3.1.2. Classification: Predicting Categories
Classification predicts which category something belongs to. Unlike regression's continuous output, classification produces discrete category labels. Think of it like sorting mail into bins—each item goes into exactly one bin (category).
Key characteristics:
- Predicts categories/classes (not numbers)
- Output is a label (yes/no, spam/not spam, cat/dog)
- Uses labeled training data (supervised learning)
- Outputs include confidence score for each category
- Model learns decision boundaries between categories
How classification works:
- Training data provides examples with features AND category labels
- The algorithm learns patterns that distinguish categories
- For new data, the model predicts which category it belongs to
- Returns predicted category + confidence percentage
Example: Email spam detection
- Features: sender, subject keywords, presence of links, time sent
- Labels: Spam / Not Spam
- The model learns: "Emails with 'FREE MONEY' in subject → Spam"
The following table shows classification types:
| Classification Type | Output | Example | Use Case |
|---|---|---|---|
| Binary Classification | Two classes | Spam/Not Spam | Fraud detection, medical diagnosis |
| Multiclass Classification | Multiple classes | Cat/Dog/Bird/Fish | Image recognition, document categorization |
| Multilabel Classification | Multiple labels possible | Action + Comedy + Drama | Movie genre tagging |
Binary vs.
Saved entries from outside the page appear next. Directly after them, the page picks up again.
-- ==== Sys2Proof/Machine/Multiply.lean ====
section
/-! DEFINITION. `MULW` and `MUL`, the bit-serial multipliers, and the shared multiplier datapath
(42_multiply.md). -/

namespace Sys2Proof.Machine

/-- `mulw(a, b) = a * b`, the exact product as `u64` (42_multiply.md R76). -/
def mulw (a b : Word) : DWord := BitVec.ofNat 64 (a.toNat * b.toNat)

/-- `mul(a, b) = (a * b) mod 2^32` (42_multiply.md R77). -/
def mul (a b : Word) : Word := BitVec.ofNat 32 (a.toNat * b.toNat)

/-- `mul_init(u, v)`: load the multiplier datapath (42_multiply.md R78). -/
def mulInit (u v : Word) (r : Regs) : Regs :=
  { r with acc := 0, mcand := u.setWidth 64, mplier := v, cnt := 32 }

/-- `acc'`: the value `ACC` has after a `mul_step` (42_multiply.md R79). -/
def mulAcc (r : Regs) : DWord := if r.mplier.getLsbD 0 then r.acc + r.mcand else r.acc

/-- `mul_step`: one shift-and-add iteration (42_multiply.md R79). -/
def mulStep (r : Regs) : Regs :=
  { r with acc := mulAcc r, mcand := r.mcand <<< 1, mplier := r.mplier >>> 1, cnt := r.cnt - 1 }

/-- `last`: `CNT - 1 == 0`, the end-of-loop test of `mul_step` and `div_step` (42_multiply.md R79,
43_divide.md R93). -/
def lastIteration (r : Regs) : Bool := r.cnt - 1 == 0

/-- Accept step of `MULW` (40_sequencer.md R63; 42_multiply.md R80). -/
def acceptMulw (a b : Word) (r : Regs) : Regs := mulInit a b (acceptCommand 1 a b r)

/-- Accept step of `MUL` (40_sequencer.md R63; 42_multiply.md R81). -/
def acceptMul (a b : Word) (r : Regs) : Regs := mulInit a b (acceptCommand 2 a b r)

/-- Run step of `MULW` (42_multiply.md R80). -/
def runMulw (r : Regs) : Regs :=
  if lastIteration r then complete (loWord (mulAcc r)) (hiWord (mulAcc r)) (mulStep r) else mulStep r

/-- Run step of `MUL` (42_multiply.md R81). -/
def runMul (r : Regs) : Regs :=
  if lastIteration r then complete (loWord (mulAcc r)) 0 (mulStep r) else mulStep r

end Sys2Proof.Machine
end

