-- ==== Sys2Proof/Machine/Sequencer.lean ====
section
/-! DEFINITION. The sequencing of commands (40_sequencer.md): which run step is taken, what an offered
command does, what an edge without one does; and, over these, the meaning of each instruction. -/

namespace Sys2Proof.Machine

/-- The command in the registers `OPR`, `XA`, `XB`: the one in execution, or the last accepted
(10_state.md R21, R24). -/
def Regs.command (r : Regs) : Option Instr :=
  match decodeCommand r.opr r.xa r.xb with
  | .ok i => some i
  | .error _ => none

/-- `run(SEED, s)`: one micro-step of the operation in `OPR` (40_sequencer.md R65). With `OPR >= 5`, which no
reachable state has, nothing changes, as R65 allows (assumption 6). -/
def run (seed : SeedTable) (r : Regs) : Regs :=
  match r.command with
  | some (.clz _ _) => runClz r
  | some (.mulw _ _) => runMulw r
  | some (.mul _ _) => runMul r
  | some (.divrem _ _) => runDivrem r
  | some (.rsqrt _ _) => runRsqrt seed r
  | none => r

/-- An edge at which a legal command is offered: a busy block takes its run step and the command is lost
(40_sequencer.md R67); an idle block accepts it (R63). -/
def offerCommand (accept : Regs → Regs) (s : State) : Host.Outcome State Fault Refusal :=
  .next (s.withRegs (if s.regs.busy then run s.seed s.regs else accept s.regs))

/-- An edge at which no legal command is offered: a busy block takes its run step (40_sequencer.md R65), an
idle one changes nothing (R64; 30_encoding.md R55). -/
def unofferedStep (s : State) : State :=
  s.withRegs (if s.regs.busy then run s.seed s.regs else s.regs)

/-- `CLZ a` offered at this edge (41_clz.md R72). -/
def execClz (a b : Word) (s : State) : Host.Outcome State Fault Refusal := offerCommand (acceptClz a b) s

/-- `MULW a, b` offered at this edge (42_multiply.md R80). -/
def execMulw (a b : Word) (s : State) : Host.Outcome State Fault Refusal := offerCommand (acceptMulw a b) s

/-- `MUL a, b` offered at this edge (42_multiply.md R81). -/
def execMul (a b : Word) (s : State) : Host.Outcome State Fault Refusal := offerCommand (acceptMul a b) s

/-- `DIVREM a, b` offered at this edge (43_divide.md R94). -/
def execDivrem (a b : Word) (s : State) : Host.Outcome State Fault Refusal := offerCommand (acceptDivrem a b) s

/-- `RSQRT a` offered at this edge (44_rsqrt.md R110). -/
def execRsqrt (a b : Word) (s : State) : Host.Outcome State Fault Refusal := offerCommand (acceptRsqrt a b) s

end Sys2Proof.Machine
end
Multiclass:
- Binary: Exactly two possible outcomes (yes/no, true/false, positive/negative)
- Multiclass: Three or more categories, but each item gets exactly ONE label
- Multilabel: Items can have MULTIPLE labels simultaneously
Common classification scenarios:
- Medical diagnosis (disease present / absent)
- Email filtering (spam / not spam)
- Customer churn prediction (will leave / will stay)
- Sentiment analysis (positive / negative / neutral)
- Image recognition (cat / dog / bird)
- Fraud detection (fraudulent / legitimate)
⚠️ CRITICAL Exam Trap: Logistic Regression is a CLASSIFICATION algorithm, NOT regression! Despite its misleading name, logistic regression predicts categories (typically yes/no), not continuous numbers. This is one of the most frequently tested traps.
⚠️ Exam Tip: When a question asks about predicting "yes/no," "true/false," "positive/negative," or any discrete categories—that's classification. Even if probabilities are involved (like "70% chance of spam"), the final output is still a category.